Miguelillo, el hortelano (Cuento cristero)

Gabriel Michel Padilla

Segunda parte

La tarde crepuscular de luces rojas se detuvo en silencio. Desde su caballo, el militar gritaba:

Silencio. Silencio! En nombre del supremo gobierno quiero saber….

       Su discurso fue interrumpido por Miguelito, quien, con estandarte en su mano, y sus escasos 16 años, se adelanta frente a su caballo y lo arenga:

Señor general, usted quiere saber quién ha organizado esta peregrinación, y tiene derecho a saberlo, usted ha de saber que nuestros sacerdotes han sido desterrados,

Al padre Peritos lo mataron por la espalda, al P. Rodrigo lo colgaron del mango del jardín y no hay quien nos reparta el pan del evangelio, es por eso que nosotros nos organizamos para alabar a Dios y a su Santa Madre. Nuestras armas son las flores, nuestros rifles los cantos y ellos no hacen daño a nadie. Yo lo invito también a que usted y su tropa nos acompañe a cantarle a Dios y a su preciosa madrecita.

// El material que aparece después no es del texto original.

/-- Firmware slots, fuses, parcel and trial. -/
structure Fw where
  /-- Slot A. [R752; reset: DESIGN CHOICE GOOD with the version the drive left the factory with, log 2] -/
  a : FwSlot := { state := .good, version := 1 }
  /-- Slot B. [R752; reset: DESIGN CHOICE EMPTY, log 2] -/
  b : FwSlot := {}
  /-- What runs. [SVC.FW.STATUS; reset hw: slot A] -/
  running : Running := .a
  /-- The slot the previous start ran. [R196; reset: none] -/
  previous : Option Running := none
  /-- Burned SVN fuses, by index 0 to 63. [ch. 17; reset hw: DESIGN CHOICE none, log 2] -/
  fuses : List Nat := []
  /-- BURN_TARGET. [R758; reset cfg: DESIGN CHOICE 0, log 2] -/
  burnTarget : Nat := 0
  /-- Running gatehouse slot. [SVC.FW.STATUS; reset hw: DESIGN CHOICE 0, log 2] -/
  gateSlot : Nat := 0
  /-- Gatehouse versions per slot. [ch. 17; reset cfg: DESIGN CHOICE 1 and 0, log 2] -/
  gateVersions : Nat × Nat := (1, 0)
  /-- The gatehouse image kept as fallback. [R762; reset: DESIGN CHOICE none, log 2] -/
  gateUpdate : Option GateUpdate := none
  /-- An install in progress. [R749; reset: none] -/
  install : Option Install := none
  /-- The held parcel. [ch. 17; reset: none] -/
  parcel : Option Parcel := none
  /-- The offer whose parcel is pulled. [R770; reset: none] -/
  pull : Option RelayOffer := none
  /-- The earliest ledger time at which RELAY_RATE lets the next piece be asked for. [R770; reset 0] -/
  pullAt : Nat := 0
  /-- When the trial window began. [R754; reset: none] -/
  trialAt : Option Nat := none
  /-- The latest watchdog expiry or GATEHOUSE_RESET of this start. [R754; reset: none] -/
  watchdogAt : Option Nat := none
  /-- A data session or a management session has been opened in the window. [R754; reset 0] -/
  sessionSeen : Bool := false
  /-- S11 ended OK or OK_ALT in this start. [R754; reset 0] -/
  s11Ok : Bool := false
  /-- The last trial attempt failed and is to be counted at S04. [R753; reset 0] -/
  attemptFailed : Bool := false
  /-- A RELAY_STATUS to send once the row is joined: SOURCE, parcel, status. [R772; reset: none] -/
  statusDue : Option (Nat × Nat × RelayStat) := none
deriving DecidableEq, Repr

/-! ### Self-test and life cycle (ch. 18) -/

/-- Run causes (ch. 18), from code 0x01. -/
inductive RunCause
  | halt | thermal | restart | dormant | command | inline_
deriving DecidableEq, Repr

/-- Run outcomes (ch. 18), in code order. -/
inductive RunOutcome
  | open_ | complete | cut | powerFail | budget
deriving DecidableEq, Repr

/-- A test run: header and records (ch. 18). -/
structure TestRun where
  /-- RUN_SEQ, modulo 2^32. -/
  seq : Nat
  /-- START_NO. -/
  startNo : Nat
  /-- CAUSE. -/
  cause : RunCause
  /-- OUTCOME. -/
  outcome : RunOutcome
  /-- LC. -/
  lc : LifeState
  /-- LTIME_BEGIN. -/
  began : Nat
  /-- LTIME_END, 0 while OPEN. -/
  ended : Nat
  /-- FW_VERSION. -/
  fw : Nat
  /-- DRAM_WINDOW. -/
  window : Nat
  /-- Island records with the ledger time of each test's end, in order. -/
  recs : List (TestOutcome × Nat)
deriving DecidableEq, Repr

/-- A commanded test in progress. -/
structure TestCmd where
  /-- Session and slot to answer. -/
  slot : SessId × Nat
  /-- Parts. -/
  parts : List TestPart
  /-- Loops left. -/
  loops : Nat
  /-- The island under test. -/
  island : Island
deriving DecidableEq, Repr

/-- The test engine and the life cycle. -/
structure Life where
  /-- LC_COUNT. [R780; reset hw: 2, a FIELD drive as it leaves the factory (R874)] -/
  count : Nat := 2
  /-- RETIRED fuse burned. [R780; reset hw: 0] -/
  retired : Bool := false
  /-- The identity key seed that the transition from BLANK burned; none: the one the drive came with. [R784; reset hw: none] -/
  seed : Option (List Byte) := none
  /-- The intent record: target state. [R787; reset cfg 0xF: none] -/
  intent : Option LifeState := none
  /-- The fuse of the intent reads burned, and steps 5 to 7 are not complete. [R788; reset 0] -/
  burned : Bool := false
  /-- The transition set is still to be applied at S10 and after S24. [R787; reset 0] -/
  clearing : Bool := false
  /-- Run slots, newest first, at most 64. [ch. 18; reset: none] -/
  runs : List TestRun := []
  /-- RUN_SEQ of the next run. [ch. 18; width 32; reset 1: DESIGN CHOICE, log 2] -/
  nextRun : Nat := 1
  /-- DRAM window of the next run, 0 to 47. [R793; reset 0: DESIGN CHOICE, log 2] -/
  window : Nat := 0
  /-- The run in progress is the shutdown set: islands still to test. [R792; reset: none] -/
  shutdown : Option (List Island) := none
  /-- The island under test. [SVC.TEST.STATUS; reset 0xFF: none] -/
  under : Option Island := none
  /-- When its test, or the present pass of it, began. [R795, R796; reset 0] -/
  underAt : Nat := 0
  /-- End of the flush the set follows. [R794; reset 0] -/
  flushEnd : Nat := 0
  /-- The commanded test in progress. [R810; reset: none] -/
  cmd : Option TestCmd := none
  /-- DEAD entries per island, newest first. [R804; reset: none] -/
  deadTimes : AMap Island (List Nat) := []
  /-- A CLEAR record has been written since the newest run (R808). [R808; reset 1] -/
  cleared : Bool := true
deriving DecidableEq, Repr

/-! ### What leaves the drive -/

/-- Unsolicited lines of a console. -/
inductive Notice
  | attention | goingAway (reason hint : Nat) | closing | baud (code : Nat)
deriving DecidableEq, Repr

/-- What leaves the drive, in order. A console's output stands twice: as structured data, and after it as the characters
that a session receives (`text`). -/
inductive Output
  | reply (sess : SessId) (tag : Option Nat) (r : Reply)
  | eventLine (sess : SessId) (e : EventRec)
  | eventsDropped (sess : SessId) (n : Nat)
  | notice (sess : SessId) (n : Notice)
  | busySessions (peer : IpAddr)
  | accessDenied (peer : IpAddr)
  | help (sess : SessId)
  | text (sess : SessId) (t : String)
  | peerText (peer : IpAddr) (t : String)
  | sent (port : PortId) (f : TxFrame)
deriving DecidableEq, Repr

/-! ### The whole drive -/

/-- Where the drive is in its running. -/
inductive Phase
  | off                                            -- both feeds lost, or never powered
  | restarting                                     -- a start is due: S01 comes next
  | starting                                       -- S01 to S23
  | ready                                          -- after S24
  | draining (r : HaltReason)                      -- an orderly halt's first 2 s (R44)
  | flushing (r : HaltReason)                      -- the halt's flush
  | selftest (r : HaltReason)                      -- the shutdown set
  | halted                                         -- R46
  | dormant
  | safe
  | hold                                           -- BLANK or RETIRED (R781)
  | failFlush (c : FlushCause)                     -- a power-fail or R153 flush runs
deriving DecidableEq, Repr

/-- The drive, with the commands that wait for it. -/
structure State where
  /-- Where the drive is in its running. [R36; reset OFF: unpowered] -/
  phase : Phase := .off
  /-- Clocks. -/
  clock : Clock := {}
  /-- Housing and service bay. -/
  bay : Bay := {}
  /-- Power. -/
  power : Power := {}
  /-- Islands and memories. -/
  isl : Islands := {}
  /-- Configuration. -/
  cfg : Cfg := {}
  /-- The start and the boot ledger. -/
  boot : Boot := {}
  /-- Consoles. -/
  con : Console := {}
  /-- Ports. -/
  ports : Ports := {}
  /-- Addresses. -/
  net : Net := {}
  /-- Wire protocol. -/
  proto : Proto := {}
  /-- Operations and the key space. -/
  kv : Kv := {}
  /-- Stalls. -/
  stalls : Stalls := {}
  /-- Flash. -/
  media : Media := {}
  /-- Upkeep and health. -/
  upkeep : Upkeep := {}
  /-- The Arcade. -/
  arc : Arcade := {}
  /-- The row. -/
  row : Row := {}
  /-- Firmware. -/
  fw : Fw := {}
  /-- Self-test and life cycle. -/
  life : Life := {}
  /-- Event log. -/
  log : EventLog := {}
  /-- What has left the drive, newest first. [model's own; reset: nothing] -/
  out : List Output := []
  /-- Free values drawn so far. [model's own, log 1; reset 0: DESIGN CHOICE, log 1] -/
  freeCtr : Nat := 0
  /-- The commands that wait, first in, first out. [the block's queue; reset: empty] -/
  pending : List Instr := []
deriving DecidableEq, Repr

/-- No command of this block ends in a fault: what the spec calls an error is an answer, an event or a state of its own.
The type is closed and empty. -/
inductive Fault
deriving DecidableEq, Repr

/-- Why a command is turned away by the model itself. -/
inductive Refusal
  /-- The row named has no meaning in this model. Raised by `exec` alone; safe: nothing happens. -/
  | notModelled (mnemonic : String)
deriving DecidableEq, Repr

/-- The drive right after reset: without power, as a FIELD drive leaves the factory (R874): one HALT checkpoint, the RTC
never written, the ring of events empty. -/
def State.reset : State :=
  { clock := { ckpts := [{ seq := 0, ltime := 0, bound := 1000, rtc := 0, wall := 0, kind := .halt, wstate := .unset }] } }

end Sys2Proof.Machine
end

      Mirando la atrevida valentía de aquel mozuelo, el general guardó silencio un momento. Luego le dijo:

Me sorprende tu garbo, muchachito, pero no estoy para aguantar tus discursos de sacristía, márchate a tu casa por ahora, pero guárdalo muy bien en tu cabeza: hoy te concedo la vida y cuídala, porque si vuelves a hacer lo mismo tu destino no será otro que el paredón y vas a morir con 10 plomos adentro de tus costillas.

– Mi general, haga usted su deber, pero le advierto que no dejaré de hacer   el mío, por lo tanto desde ahorita mismo puede cumplir con su amenaza.

– Yo cumplo mi palabra, ahora estás libre, y también cumpliré lo que te advierto.

Al otro día, como si nada hubiera pasado, Miguelito el hortelano volvió a su segundo oficio. Sus cantos no se dejaron amedrentar por el plomo que colgaba de las carrilleras de los militares. Al principio, el golpe de la amenaza que pretendía alojarse en las cabezas de los peregrinos, los hacía retraerse, pero pronto el contingente siguió aumentando, luego las filas de seguidores comenzaron a prolongarse como los surcos de cañas, que al soplo de los vientos parecen musitar melodías.

Pronto, peregrinos de Unión de Tula, de El Limón y otros pueblos, al llegar el crepúsculo, bajaban de sus caballos para incorporarse a la marcha melódica. Todos tenían hambre de Dios. Ganas de cantar y entonar sus cantos prohibidos por Juárez, Carranza y Calles. Cantos añejos llenos de melancolía, de paz y de cielo.

Miguelito pudo haberse perpetuado en su noble oficio de impulsor de cantares marianos si el general no hubiese regresado a ese pueblo lleno de persignados que tanto desdén le inspiraban.

En esta ocasión Miguelito ya estaba preparado. El general se pone frente a él y le dice:

-Me gusta cumplir mi palabra.

A lo que Miguelito contesta:

-A mí me gusta más.

Esa noche, bajo los tepames y los granados que sombrean el arroyo que baja de los Añiles, el cuerpo de Miguelito, cubierto de claveles rojos, era recogido por sus discípulos, los integrantes de aquel coro de soñadores de cielo. Una niña se quedó sin zanahorias, ejotes y yerbabuena y un pueblo entero se quedó sin cantos.